Metatranscriptome of the Oral Microbiome in Health and Disease

Abstract

The last few decades have witnessed an increasing interest in studying the human microbiome and its role in health and disease. The focus of those studies was mainly the characterization of changes in the composition of the microbial communities under different conditions. As a result of those studies, we now know that imbalance in the composition of the microbiome, also referred to as microbial dysbiosis, is directly linked to developing certain conditions. Dysbiosis of the oral microbiome is a prime example of how this imbalance leads to disease in the case of periodontal disease. However, there is considerable overlap in the phylogenetic profiles of microbial communities associated with active and inactive lesions, suggesting that the difference in periodontal status of those sites may not be explained solely by differences in the subgingival microbial composition. These findings suggest that differences in functional activities may be the essential elements that define the dysbiotic process. Researchers have recently begun to study gene expression of the oral microbiome in situ with the goal of identifying changes in functional activities that could explain the transition from health to disease. These initial results suggest that, rather than a specific composition, a better understanding of oral dysbiosis can be obtained from the study of functional activities of the microbial community. In this review, we give a summary of these initial studies, which have opened a new door to our understanding of the dynamics of the oral community during the dysbiotic process in the oral cavity.

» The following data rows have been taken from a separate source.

-- ==== Sys2Proof/Machine/Redund.lean ====
section
/-!
DEFINITION. Machine/Redund.lean: the stream unit: receive windows and policers (11_scheduling.md R275 to R281), redundancy
pairs, tags, duplicate decisions, sweeps and the stream audit (12_redundancy_audit.md R284 to R304).
-/
namespace Sys2Proof.Machine

/-! ## Stream records and their windows and policers -/

/-- An entry of a stream region with a parity error was met (R292, R298). -/
def redParity (s : State) : State := occ ((s.bump .RED_PARITY).setFlags .RED_STATUS 0 0 16) 19 0x07 0

/-- A window or policer entry with a parity error was met (R275). -/
def polParity (s : State) : State := occ ((s.bump .POL_PARITY).setFlags .POL_STATUS 0 0 1) 19 0x07 0

/-- The stream record of a handle: `none` for V = 0, a parity error (counted) or a handle beyond the region (R292). -/
def streamRec (s : State) (h : Nat) : Option (List Word) × State :=
  if h ≥ regionSize s 9 then (none, s) else
  let e := entryAt s 9 h
  if !parOk 9 e then (none, redParity s)
  else (if isValid 9 e then some e else none, s)

/-- An entry of a window or policer region that applies: `none` where absent, invalid or with a parity error (R275). -/
def polEntry (s : State) (r i : Nat) : Option (List Word) × State :=
  if i ≥ regionSize s r then (none, s) else
  let e := entryAt s r i
  if !parOk r e then (none, polParity s) else (if isValid r e then some e else none, s)

/-- The first nominal arrival of a window at or after `a` ns, OFFSET taken off (R277). -/
def nominalFrom (per : Nat) (a : Int) : Int :=
  let sec := a / 1000000000
  let r := (a % 1000000000).toNat
  let i := ceilDiv (r * per) 1000000000
  sec * 1000000000 + ((i * 1000000000 / per : Nat) : Int)

/-- The last nominal arrival at or before `a` ns. -/
def nominalTo (per : Nat) (a : Int) : Int :=
  let sec := a / 1000000000
  let r := (a % 1000000000).toNat
  let i := ceilDiv ((r + 1) * per) 1000000000 - 1
  sec * 1000000000 + ((i * 1000000000 / per : Nat) : Int)

/-- The signed distance from the nearest nominal arrival, 32 bits, saturating (R276). -/
def windowDev (per : Nat) (u : Int) : Int :=
  let b := u - nominalTo per u
  let a := u - nominalFrom per u
  let d := if b ≤ -a then b else a
  max (-2147483648) (min 2147483647 d)

/-- A frame with ingress time `t`, in 2^-16 ns, is inside a window entry by its MODE (R277, R280). -/
def windowInside (e : List Word) (t : Nat) : Bool :=
  let w := e.getD 0 0
  let per := fld w 0 17
  let o : Int := (e.getD 1 0).toNat
  match fld w 27 2 with
  | 0 => true
  | 1 => decide (nominalFrom per ((ceilDiv t 65536 : Int) - o - (e.getD 3 0).toNat) ≤ (t / 65536 : Int) - o + (e.getD 2 0).toNat)
  | _ => false

/-- What the window and the policer decide for a frame: `true` to discard it; its class and marks. -/
structure PolOut where
  drop : Bool := false
  cls : Nat
  oow : Bool := false
  exceeded : Bool := false
  meter : Option (Nat × Nat) := none
deriving DecidableEq, Repr

/-- The receive window (R280), for a frame with ingress time `t` in 2^-16 ns; LAST_DEV counts whole ns, rounded down. -/
def windowStep (s : State) (x cls t : Nat) : PolOut × State :=
  let q := polEntry s 10 x
  match q.1 with
  | none => ({ cls := cls }, q.2)
  | some e =>
    let s := q.2
    if !tst (s.rw .POL_CFG) 31 then ({ cls := cls }, s) else
    let w := e.getD 0 0
    if windowInside e t && !tst w 23 then ({ cls := cls }, putEntry s 10 x (setAt e 4 (e.getD 4 0 + 1)))
    else
      let dev := windowDev (fld w 0 17) ((t / 65536 : Int) - (e.getD 1 0).toNat)
      let latch := tst w 24 && !tst w 23
      let e := setAt (setAt e 5 (e.getD 5 0 + 1)) 6 (wOfInt dev)
      let e := if latch then setBit e (0, 23) true else e
      let s := occ ((putEntry s 10 x e).bump .POL_WIN_OUT) 19 0x14 0
      let s := if latch then (s.wr .POL_LAST_LATCH 0 0 (wd x)).setFlags .POL_STATUS 0 0 2 else s
      match fld w 25 2 with
      | 1 => ({ cls := cls, drop := true }, s.bump .POL_WIN_DROPS)
      | 2 => ({ cls := fld w 20 3, oow := true }, s)
      | _ => ({ cls := cls }, s)

/-- The policer (R279, R280): `known` is the frame's length where it is known at lookup. -/
def meterStep (s : State) (x : Nat) (o : PolOut) (known : Option Nat) : PolOut × State :=
  let q := polEntry s 7 x
  match q.1 with
  | none => (o, q.2)
  | some _ =>
    let s := q.2
    if !tst (s.rw .POL_CFG) 30 then (o, s) else
    let s := meterSync s x
    let e := entryAt s 7 x
    let w := e.getD 0 0
    let bytes := tst w 28
    let cost : Nat := if bytes then known.getD (fld w 0 14) else 1
    let tok := sgn 32 (e.getD 3 0).toNat
    if tok ≥ (cost : Int) then
      ({ o with meter := if bytes && known.isNone then some (x, fld w 0 14) else none },
       putEntry s 7 x (setAt (setAt e 3 (wOfInt (tok - cost))) 4 (e.getD 4 0 + 1)))
    else
      let s := occ ((putEntry s 7 x (setAt e 5 (e.getD 5 0 + 1))).bump .POL_METER_EXCEEDED) 19 0x15 0
      match fld w 26 2 with
      | 1 => ({ o with drop := true }, s.bump .POL_METER_DROPS)
      | 2 => ({ o with cls := fld w 23 3, exceeded := true }, s)
      | _ => (o, s)

/-- A frame charged NOM_LEN at its lookup, `nom`, is charged the rest at a good verdict (R54, R279). -/
def meterRest (s : State) (x nom len : Nat) : State :=
  let s := meterSync s x
  let e := entryAt s 7 x
  if len ≤ nom then s
  else putEntry s 7 x (setAt e 3 (wOfInt (max (-2147483648) (sgn 32 (e.getD 3 0).toNat - ((len - nom : Nat) : Int)))))

/-! ## Redundancy pairs (R285) -/

/-- The reference lies on the elimination side of pair `n`: its interlink, or a pair port of the pair it names (R285). -/
def onElimSide (s : State) (n ref : Nat) : Bool :=
  let w := s.rw .RED_PAIR_CFG n
  if tst w 24 then
    match pairOf s ref with
    | some (m, _) => m == fld w 0 4 && m != n
    | none => false
  else fld w 0 10 == ref

/-! ## Node entries and stream records under one view (R292, R293) -/

/-- What a duplicate decision reads and keeps of its entry. -/
structure Ent where
  region : Nat
  index : Nat
  seq : Nat
  hist : Nat
  takeAny : Bool
  act : Bool
  diff : Int
  paths : Nat
deriving DecidableEq, Repr

/-- The view of entry `i` of region 0x0C (node) or 0x09 (stream record). -/
def entOf (s : State) (r i : Nat) : Ent :=
  let e := entryAt s r i
  let w (k : Nat) : Word := e.getD k 0
  if r = 12 then
    ⟨12, i, fld (w 2) 16 16, (w 3).toNat * 2 ^ 32 + (w 4).toNat, tst (w 0) 24, tst (w 0) 23, sgn 16 (fld (w 7) 0 16), 2⟩
  else
    ⟨9, i, fld (w 0) 0 16, (w 2).toNat * 2 ^ 32 + (w 3).toNat, tst (w 0) 26, tst (w 0) 25, sgn 16 (fld (w 1) 0 16),
     if fld (w 1) 30 2 = 0 then 1 else fld (w 1) 30 2 + 1⟩

/-- A signed count that saturates at ±32,767. -/
def sat16 (v : Int) : Nat := unsgn 16 (max (-32767) (min 32767 v))

/-- The entry takes what the decision keeps; a node entry's AGE returns to 0 (R298). -/
def putEnt (s : State) (x : Ent) : State :=
  let e := entryAt s x.region x.index
  let w (k : Nat) : Word := e.getD k 0
  if x.region = 12 then
    let w0 := setFld (setFld (setFld (w 0) 24 1 (b2n x.takeAny)) 23 1 (b2n x.act)) 21 2 0
    putEntry s 12 x.index [w0, w 1, setFld (w 2) 16 16 x.seq, wd (x.hist / 2 ^ 32), wd x.hist, w 5, w 6,
      setFld (w 7) 0 16 (sat16 x.diff)]
  else
    let w0 := setFld (setFld (setFld (w 0) 26 1 (b2n x.takeAny)) 25 1 (b2n x.act)) 0 16 x.seq
    putEntry s 9 x.index [w0, setFld (w 1) 0 16 (sat16 x.diff), wd (x.hist / 2 ^ 32), wd x.hist]
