-- ==== Sys2Proof/Machine/Ingress.lean ====
section
/-!
DEFINITION. Machine/Ingress.lean: a frame's way from the MAC to the Carafe: reception, preemption reassembly, lookup,
admission and verdict (01_architecture.md R24 to R30; 07_mac.md R150 to R163; 08_classification.md R193 to R197;
10_carafe.md R242 to R252).
-/
namespace Sys2Proof.Machine

/-! ## Reception (R24, R150, R163, R165, R166) -/

/-- The power domain of the MAC of port `p`. -/
def macDom (p : Nat) : Nat := if p < 128 then p else p + 93

/-- The power domain of an ingress pipeline. -/
def pipeDom (k : Nat) : Nat := if k < 8 then 170 + k else 232

/-- The MAC of port `p` receives what is in progress: the port exists, is not disabled, its link is up and its domain is awake. -/
def rxGoing (s : State) (p : Nat) : Bool :=
  p < 130 && portPresent s p && !portDisabled s p && linkUp s p && domOn s (macDom p) && !closed s (portBlock p)

/-- A frame may begin at the MAC of port `p`: no disable is under way either (R172). -/
def rxReady (s : State) (p : Nat) : Bool := rxGoing s p && enState s p == .enabled

/-- The B2 cells of port `p` (R26). -/
def b2Depth (s : State) (p : Nat) : Nat := if quadMode (laneMode s (portLane p)) then 12 else 48

/-- The frames of write feed `d` whose cells it has been handed and has not written all, in the order in which they entered their
pipelines; none while the wrapper of block 17 returns every credit (R27). -/
def b5Frames (s : State) (d : Nat) : List (Nat × CFrame) :=
  if closed s 17 then []
  else (s.car.frames.filter (fun f => f.2.feed == d && f.2.looked && !f.2.gone && !f.2.bad && decide (f.2.cells.length < f.2.ctimes.length))).insertionSort
    (fun a b => a.2.enter ≤ b.2.enter)

/-- The cells that write feed `d` has been handed and has not written (B5, R24). -/
def b5Used (s : State) (d : Nat) : Nat := sumN ((b5Frames s d).map (fun f => f.2.ctimes.length - f.2.cells.length))

/-- The cells of port `p` among these that find no room in the `room` that B5 has: they stay at B2 (R24; log entry 16). -/
def b5Over (p : Nat) : List (Nat × CFrame) → Nat → Nat
  | [], _ => 0
  | f :: t, room =>
    let n := f.2.ctimes.length - f.2.cells.length
    (if f.2.src = p then n - room else 0) + b5Over p t (room - n)

/-- The bank that an exact lookup of a key in region `r` reads (R184, R202). -/
def keyBank (s : State) (r key : Nat) : List Nat :=
  if regionSize s r = 0 then [] else [bankOf (entryAddr s r ((bucketOf s r key).headD 0))]

/-- The banks over which a region's entries lie. -/
def regionBanks (s : State) (r : Nat) : List Nat :=
  if regionSize s r = 0 then []
  else
    let lo := bankOf (entryAddr s r 0)
    let hi := bankOf (entryAddr s r (regionSize s r - 1) + entryWords r - 1)
    (List.range (hi + 1 - lo)).map (· + lo)
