/-- Hold is released. -/
def holdOff (s : State) (p : Nat) : State :=
  let s := schSync s p
  (s.setSch p { (s.sch p) with hold := false }).setMac p { (s.mac p) with hold := false }

/-- The transmit path of front port `p` is ready (R125, R127). -/
def pathReady (s : State) (p : Nat) : Bool :=
  p ≥ 128 || (domOn s (178 + p / 16) && domOn s p && domOn s (128 + p / 4) && !s.hot.txAsleep.contains p)

/-- The transmit path of port `p` is called awake for a gate opening (R125). -/
def pathCalled (s : State) (p : Nat) : State :=
  let s := pathOpen s p
  { s with hot := { s.hot with txWaking := p :: s.hot.txWaking.filter (· != p) } }

/-- The paths called awake that are ready end low-power idle, and wait TW_TX before they send (R127). -/
def txWoken (s : State) : State :=
  s.hot.txWaking.foldl (fun s p =>
    if pathReady s p then lpiExit { s with hot := { s.hot with txWaking := s.hot.txWaking.filter (· != p) } } p else s) s

/-- The gates of port `p` take new states: openings are counted (R402), and an opening before the path is ready is a late
wake (R127). -/
def setGates (s : State) (p g : Nat) : State :=
  let s := schSync s p
  let was := (s.sch p).gates
  let opened := (List.range (queueCount p)).filter (fun q => g.testBit q && !was.testBit q)
  let s := s.setSch p { (s.sch p) with gates := g }
  if opened = [] then s else
  let s := occ s 18 0x13 p opened.length
  if pathReady s p || enState s p != .enabled || !linkUp s p then s
  else
    (((s.bump .HOT_LATE_WAKES).wr .HOT_LATE_INFO 0 0 (put 16 8 p)).setFlags .HOT_STATUS 0 0 1)
      |> fun s => { s with hot := { s.hot with late := mins s.hot.late p s.hot.tick } }

/-- A late path has become ready: its lateness in ticks (R127). -/
def lateReady (s : State) : State :=
  s.hot.late.foldl (fun s x =>
    if pathReady s x.1 then
      { (s.wr .HOT_LATE_INFO 0 0 (put 16 8 x.1 ||| put 0 16 (min 65535 ((s.hot.tick + 2 ^ 32 - x.2) % 2 ^ 32)))) with
        hot := { s.hot with late := mdel s.hot.late x.1 } }
    else s) s

/-- An entry starts (R265 to R268): its gates, and on a port with preemption active its hold. -/
def gateApply (s : State) (p : Nat) (x : GPos) : State :=
  let l := operList s p
  let e := gEnt s l x.j
  let bad := placeBad s p x
  let s := s.setSch p { (s.sch p) with entry := x.j, start := x.start, cycle := x.cyc, ival := x.len }
  let s := if e.ok then s else occ ((s.bump .SCH_PARITY p).setFlags .SCH_STATUS p 0 32) 18 0x07 0
  let s := setGates s p (gGates s p x)
  let s := if bad then s.drawn else s
  if !mmActive s p then s else if e.op = 1 then holdOn s p else if e.op = 2 then holdOff s p else s

/-- The entry of the operating list in effect at the present time (R266, R273): in a cycle that a pending change extends, its last
entry until CHANGE_TIME (R271). -/
def gLocate (s : State) (p : Nat) : GPos :=
  let l := operList s p
  let now : Int := s.now
  let c := l.base + (now - l.base) / l.cyc * l.cyc
  let ct := changeTime s p
  let c := if (s.sch p).pending ∧ ct - (c - l.cyc) < l.cyc + l.ext ∧ now < ct then c - l.cyc else c
  let r := (List.range l.len).foldl (fun (a : Nat × Int × Int) j =>
    let t := a.2.2
    if t ≤ now then (j, t, t + (gEnt s l j).interval) else a) (0, c, c)
  ⟨false, r.1, r.2.1, c, (gEnt s l r.1).interval⟩

/-- The gates that close at a place whose instant the next tick would pass close at this one (R266). -/
def gatesClose (s : State) (p : Nat) (x : GPos) : State :=
  let t := setGates s p ((s.sch p).gates &&& gGates s p x)
  if placeBad s p x then t.drawn else t

/-- The next entry of the operating list starts (R266): its openings at the first tick at or after its instant, with all else
that it does; its closings at the last tick at or before. -/
def gateEntryStart (s : State) (p : Nat) : State :=
  if !(s.sch p).running || closed s 18 then s else
  match gNext s p (gPos s p) with
  | some x =>
    if x.admin ∨ !listAwake s (operList s p) then s
    else if x.start ≤ s.now then gateApply s p x
    else if lastTick s x.start then gatesClose s p x
    else s
  | none => s

/-- A Set-And-Hold-MAC entry starts at or before `till`, within `n` entries after a place (R268). -/
def holdWithin (s : State) (p : Nat) (till : Int) : Nat → Option GPos → Bool
  | 0, _ => false
  | n + 1, pos =>
    match gNext s p pos with
    | some x =>
      decide (x.start ≤ till) &&
        ((gEnt s (if x.admin then adminList s p else operList s p) x.j).op == 1 || holdWithin s p till n (some x))
    | none => false

/-- HOLD_ADVANCE before a Set-And-Hold-MAC entry (R268), the first entry of a pending list included; entries shorter than
HOLD_ADVANCE may lie between. -/
def holdAdvance (s : State) (p : Nat) : State :=
  let adv := s.rf .SCH_GUARD p 0 16 16
  if mmActive s p && !closed s 18 && listAwake s (operList s p) && (!(s.sch p).pending || listAwake s (adminList s p)) &&
      holdWithin s p (s.now + adv) (adv / 64 + 2) (gPos s p) then holdOn s p else s

/-- CHANGE_TIME has come (R271): the administrative list becomes operating and starts.  At the last tick before it, the gates that
it closes close (R266). -/
def configChange (s : State) (p : Nat) : State :=
  let x := s.sch p
  if !x.pending || closed s 18 || !listAwake s (adminList s p) then s
  else if changeTime s p > s.now then (if lastTick s (changeTime s p) then gatesClose s p (changePos s p) else s)
  else
  let s := [(Fam.SCH_ADMIN_LIST, Fam.SCH_OPER_LIST), (.SCH_ADMIN_CYCLE, .SCH_OPER_CYCLE), (.SCH_ADMIN_EXT, .SCH_OPER_EXT),
    (.SCH_ADMIN_BASE_SEC_HI, .SCH_OPER_BASE_SEC_HI), (.SCH_ADMIN_BASE_SEC_LO, .SCH_OPER_BASE_SEC_LO),
    (.SCH_ADMIN_BASE_NS, .SCH_OPER_BASE_NS)].foldl (fun s f => s.wr f.2 p 0 (s.rw f.1 p)) s
  let s := s.setSch p { x with running := true, pending := false, rewr := false }
  let s := (s.bump .SCH_CFG_CHANGES p).setFlags .SCH_STATUS p 0 1
  gateApply s p (gLocate s p)
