-- ==== Sys2Proof/Machine/Transmit.lean ====
section
/-!
DEFINITION. Machine/Transmit.lean: a copy's way out: its start and timestamp, one-step insertion and correction, arrival
frames, stitch segments, preemption and its end (07_mac.md R156 to R167; 10_carafe.md R250; 11_scheduling.md R257, R263,
R270; 13_time.md R317, R318; 14_endpoint.md R340 to R352; 18_twins.md R427 to R429).
-/
namespace Sys2Proof.Machine

/-! ## Timestamps as fields -/


/-- A PTP timestamp field: 48 bits of seconds and 32 of nanoseconds (R308). -/
def ptpStamp (t : Nat) : Bytes := beBytes 6 (tsSec t) ++ beBytes 4 (tsNs t)

/-- The eight bytes of a correctionField. -/
def cfBytes (v : Int) : Bytes := beBytes 8 (unsgn 64 v)

/-- The egress timestamp of a frame whose timestamp point lies `half` half nanoseconds after the last tick (R165, R166). -/
def txStamp (s : State) (p half : Nat) : Nat :=
  s.stampBy half (sgn 16 (s.rf .MAC_TS_ADJ p 0 0 16))

/-! ## One-step insertion and correction (R167, R317, R318) -/

/-- How far the edits of the egress pipeline move the bytes behind the tags: they are made on a frame too long for padding and
without a trailer. -/
def frontShift (s : State) (f : CFrame) (c : CCopy) : Int :=
  let b := f.body.take 100 ++ List.replicate 200 0
  let e := redBytes (frameAlt s f) { c.red with rctAdd := none, rctDel := false } (s5Edit (frameAlt s f) (c.s5.getD 0) f.s4Class b)
  (e.length : Int) - b.length

/-- The PTP header of a frame that the parser recognised, by its offset in the copy as sent, and its transport. -/
def ptpAt (s : State) (f : CFrame) (c : CCopy) : Option (Nat × Nat) :=
  ((parse (frameAlt s f) f.bytes f.ended).ptp).map (fun x => (((x.1 : Int) + frontShift s f c).toNat, x.2))

/-- The two bytes that IEEE 1588 appends over IPv6 are there: the UDP length covers them. -/
def hasTrail (b : Bytes) (o : Nat) : Bool := decide (beAt b (o - 4) 2 ≥ 8 + beAt b (o + 2) 2 + 2)

/-- Patches of a PTP message at `o`, unless it lacks the bytes that R167 asks for over IPv6. -/
def ptpPatch (s : State) (c : CCopy) (b : Bytes) (o tr : Nat) (ps : List (Nat × Bytes)) : Bool × State :=
  if tr = 2 ∧ !hasTrail b o then (false, macCount s c.port 44)
  else (true, s.modCpy (fun x => x.id == c.id) (fun x => { x with patches := ps, csum := if tr = 0 then none else some (o, tr) }))

/-- The correction of a forwarded event message (R318) in 2^-16 ns: the residence, and for a Sync of a peer-to-peer domain
the link delay of the ingress port; whether that delay was missing. -/
def tcTerm (s : State) (f : CFrame) (b : Bytes) (o ts : Nat) : Int × Bool :=
  let res : Int := (ts : Int) - f.t
  let sync := beAt b o 1 % 16 == 0
  let dom := (List.range 4).any (fun d =>
    let w := s.rw .TK_DOM_CFG d
    tst w 31 && tst w 29 && fld w 0 8 == beAt b (o + 4) 1 && fld w 20 4 == beAt b o 1 / 16 && fld w 12 8 == beAt b (o + 5) 1)
  if !sync || !dom then (res, false)
  else if !(f.src < 128 && tst (s.rw .TK_PORT_PD_STATUS f.src) 31) then
    (res + (if f.src < 128 then 4096 * sgn 32 (s.rn .TK_PORT_ASYM f.src) else 0), true)
  else (res + (mget {} s.time.pds f.src).delay / 65536 + 4096 * sgn 32 (s.rn .TK_PORT_ASYM f.src), false)
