/-- A request has its sample (R320): it is refused, or filtered and counted. -/
def pdSample (s : State) (port : Nat) (raw : Int) : State :=
  let x := mget {} s.time.pds port
  if !rawOk s port raw then pdLost (setPd s port { x with done := true, wait := none }) port
  else
    let v := tst (s.rw .TK_PORT_PD_STATUS port) 31
    let d := filtered s port v x.delay raw
    let s := (setPd s port { x with
      done := true, wait := none, delay := d, prior := some (x.delay, s.rw .TK_PORT_PD_STATUS port) }).bump .TK_PORT_PD_OK port
    let s := (s.wr .TK_PORT_DELAY port 0 (wOfInt (d / 2 ^ 28))).wr .TK_PORT_PD_STATUS port 0
      (setFld (s.rw .TK_PORT_PD_STATUS port) 0 2 0)
    pdValid s port true

/-- A second responder answers the request (R320): PD_MULTI, and its sample is refused, once, also where it has been filtered
already (log entry 115). -/
def pdMulti (s : State) (port : Nat) : State :=
  let x := mget {} s.time.pds port
  let s := s.wr .TK_PORT_PD_STATUS port 0 (s.rw .TK_PORT_PD_STATUS port ||| bitw 30 true)
  let y := { x with done := true, multi := true, wait := none, prior := none }
  if x.multi then s
  else match x.prior with
    | some (d, w) =>
      let s := (setPd s port { y with delay := d }).wr .TK_PORT_PD_OK port 0 (s.rw .TK_PORT_PD_OK port - 1)
      let s := s.wr .TK_PORT_DELAY port 0 (wOfInt (d / 2 ^ 28))
      let s := s.wr .TK_PORT_PD_STATUS port 0 (setFld (s.rw .TK_PORT_PD_STATUS port) 0 2 (fld w 0 2))
      pdLost (pdValid s port (tst w 31)) port
    | none => if x.done then setPd s port y else pdLost (setPd s port y) port

/-- A Pdelay_Req of a peer-to-peer domain on a port with PD_RESP is answered (R319). -/
def pdelayReqRx (s : State) (port : Nat) (f : Bytes) (t : Nat) : State :=
  ptpRx s 2 port f (fun s d b =>
    if port < 128 ∧ tst (s.rw .TK_PORT_CFG port) 30 ∧ domP2p s d then
      let s := ptpTake s d port
      let two := domTwoStep s d
      let q := beAt b 30 2
      let frac : Int := ((t % 65536 : Nat) : Int)
      ptpSend s { kind := 3, dom := d, port := port, seq := q, due := s.mono
                  body := ptpHead s d 3 54 (if two then 0x200 else 0) (if two then cfAt b - frac else cfAt b) port q 5 0x7F ++
                    (if two then ptpStamp t else beBytes 10 0) ++ slice b 20 10
                  note := .pdelayResp port q t (!two) (beBytes 1 d ++ slice b 20 10) }
    else ptpIgnore s)

/-- A response to this port's outstanding request: its port, domain, number and requestingPortIdentity match (R320). -/
def pdMatch (s : State) (d port : Nat) (b : Bytes) : Bool :=
  let x := mget {} s.time.pds port
  port < 128 && tst (s.rw .TK_PORT_CFG port) 31 && d == s.rf .TK_PORT_CFG port 0 28 2 && x.sent && x.t1.isSome &&
    beAt b 30 2 == x.seq && beAt b 44 10 == portId s port

/-- Pdelay_Resp (R320). -/
def pdelayRespRx (s : State) (port : Nat) (f : Bytes) (t : Nat) : State :=
  ptpRx s 3 port f (fun s d b =>
    if !pdMatch s d port b then ptpIgnore s
    else
      let s := ptpTake s d port
      let x := mget {} s.time.pds port
      let me := beAt b 20 10
      match x.who with
      | some w =>
        if w = me then s else pdMulti s port
      | none =>
        let x := { x with who := some me }
        if nbit (beAt b 6 1) 1 then setPd s port { x with wait := some (t, (stampAt s b 34).toNat, cfAt b) }
        else pdSample (setPd s port x) port (((t : Int) - x.t1.getD 0 - cfAt b) * 32768))

/-- Pdelay_Resp_Follow_Up (R320). -/
def pdelayFollowRx (s : State) (port : Nat) (f : Bytes) : State :=
  ptpRx s 0xA port f (fun s d b =>
    if !pdMatch s d port b then ptpIgnore s
    else
      let s := ptpTake s d port
      let x := mget {} s.time.pds port
      match x.wait with
      | some (t4, t2, c) =>
        if x.who = some (beAt b 20 10) then
          pdSample s port (((t4 : Int) - x.t1.getD 0 - (stampAt s b 34 - t2 + c + cfAt b)) * 32768)
        else s
      | none => s)

/-- Delay_Resp on the parent port of an end-to-end parent domain, addressed to the device (R315, R321). -/
def delayRespRx (s : State) (port : Nat) (f : Bytes) : State :=
  ptpRx s 9 port f (fun s d b =>
    if !fromParent s d port || domP2p s d || beAt b 44 10 != portId s port then ptpIgnore s
    else
      let s := ptpTake s d port
      match s.time.dreq, s.time.lastSync with
      | some (q, some t3), some (t1, t2, c) =>
        if q ≠ beAt b 30 2 then s
        else
          let raw := ((t2 - t1 - c) + (stampAt s b 34 - t3 - cfAt b)) * 32768
          let s := { s with time := { s.time with dreq := none } }
          if !rawOk s port raw then s
          else
            let dl := filtered s port s.time.pathValid s.time.pathDelay raw
            { s with time := { s.time with pathDelay := dl, pathValid := true } }.wr .TK_PATH_DELAY 0 0 (wOfInt (dl / 2 ^ 28))
      | _, _ => s)

/-! ## Messages that fall due (R319 to R322, R324) -/

/-- The first Follow_Up whose t1 has been taken is sent (R322). -/
def followUpSend (s : State) : State :=
  match s.time.fus with
  | [] => s
  | m :: t => if !ptpRuns s then s else ptpSend { s with time := { s.time with fus := t } } m

/-- The first Pdelay_Resp_Follow_Up whose t3 has been taken is sent (R319). -/
def pdelayFollowSend (s : State) : State :=
  match s.time.pfus with
  | [] => s
  | m :: t => if !ptpRuns s then s else ptpSend { s with time := { s.time with pfus := t } } m

/-- The MASTER ports of domain `d`, ascending, less the parent port of the parent domain (R314, R322). -/
def masterPorts (s : State) (d : Nat) : List Nat :=
  (List.range 128).filter (fun p => portPresent s p && s.rf .TK_PSTATE d (p / 16) (2 * (p % 16)) 2 == 2 && !fromParent s d p)

/-- Domain `d` is a boundary clock's (R322); one with TRANSPORT UDP is a host error, and whether it is served is free (R338; log
entry 6). -/
def domBc (s : State) (d : Nat) : Bool :=
  let w := s.rw .TK_DOM_CFG d
  d < 4 && tst w 31 && tst w 30 && (!tst w 27 || nbit s.free 0)

/-- Sync falls due in domain `d` (R322). -/
def syncDue (s : State) (d : Nat) : State :=
  if !ptpRuns s || !domBc s d then s else
  (masterPorts s d).foldl (fun s p =>
    let q := nextSeq s p d 0
    let two := domTwoStep s d
    ptpSend q.2 { kind := 0, dom := d, port := p, seq := q.1, due := s.mono
                  body := ptpHead s d 0 44 (if two then 0x200 else 0) 0 p q.1 0 (logByte s .TK_DOM_INT d 28) ++ beBytes 10 0
                  note := .sync d p q.1 (!two) }) s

Keywords: caries; dysbiosis; metagenome; microbiota; periodontitis; transcriptome.

Figure 1.

Laboratory work flow for metatranscriptome analysis. A general overview of the different kinds of analyses that can be performed to study the oral microbiome metatranscriptome.

Figure 2.

Comparison of metagenome and metatranscriptome in the oral and gut microbiome. (A) Metagenome and metatranscriptome analysis of the gut microbiome. Comparison of between-sample diversity for taxonomic and functional profiles with the Bray-Curtis metric (adapted with permissions from Franzosa et al. 2014). (B) Microbiota composition in the human oral biofilm from a 24-h dental plaque sample. Relative abundance of bacterial genera from metagenomic data differs from that obtained from metatranscriptomic data (adapted from Benítez-Páez et al. 2014). (C) Rank distribution of statistically significant relative increase in number of hits for the metagenome and metatranscriptome results in samples from healthy patients and patients with severe periodontitis. In green, species with statistical differences in both metagenome and metatranscriptome. In blue, species with statistical differences in metagenomic counts. In red, species with statistical differences in metatranscriptome counts (adapted from Duran-Pinedo et al. 2014).

Figure 3.

Overview of a general bioinformatic work flow for metatranscriptome analysis. Common steps in the bioinformatic analysis of microbial transcriptomes: quality control of the sequences obtained by next-generation sequencing, alignment against the genomes of interest, phylogenetic assignment of the transcripts and metagenome, differential expression analysis and gene set or pathway enrichment analysis based on the obtained differentially expressed genes. In purple are software packages widely used for metatranscriptome analysis. HMP, Human Microbiome Project; HOMD, Human Oral Microbiome Database; LEfSe, linear discriminant analysis effect size.

Figure 4.

Ranked species by the number of upregulated putative virulence factors in the metatranscriptome. Putative virulence factors were identified by alignment of the protein sequences from the different genomes against the Virulence Factors of Pathogenic Bacteria Database. The numbers in the graph are the absolute number of hits for the different species of the upregulated putative virulence factors identified. In red are the members of the “red complex.” In orange are members of the “orange complex.” (A) Comparison of health vs. severe periodontitis. (B) Comparison of baseline vs. progressing sites in periodontitis progression (adapted from Yost et al. 2015). (C) Comparison of baseline nonprogressing vs. baseline progressing in periodontitis progression. (Adapted from Duran-Pinedo et al. 2014 and Yost et al. 2015.)

Figure 5.

Gene Ontology (GO) enrichment analysis in severe periodontitis and periodontitis progression. Enriched terms obtained with goseq were summarized and visualized as a scatter plot via REVIGO. Summarized GO terms related to biological processes in (A) severe periodontitis (adapted from Duran-Pinedo et al. 2014) and (B) health (adapted from Duran-Pinedo et al. 2014). GO enrichment analysis comparison of baselines from progressing and nonprogressing sites: Summarized GO terms related to biological processes in baselines of (C) progressing and (D) nonprogressing sites (adapted from Yost et al. 2015). In red are activities that have been associated with pathogenesis in periodontitis. Circle size is proportional to the frequency of the GO term, whereas color indicates the log10 P value (red higher, blue lower).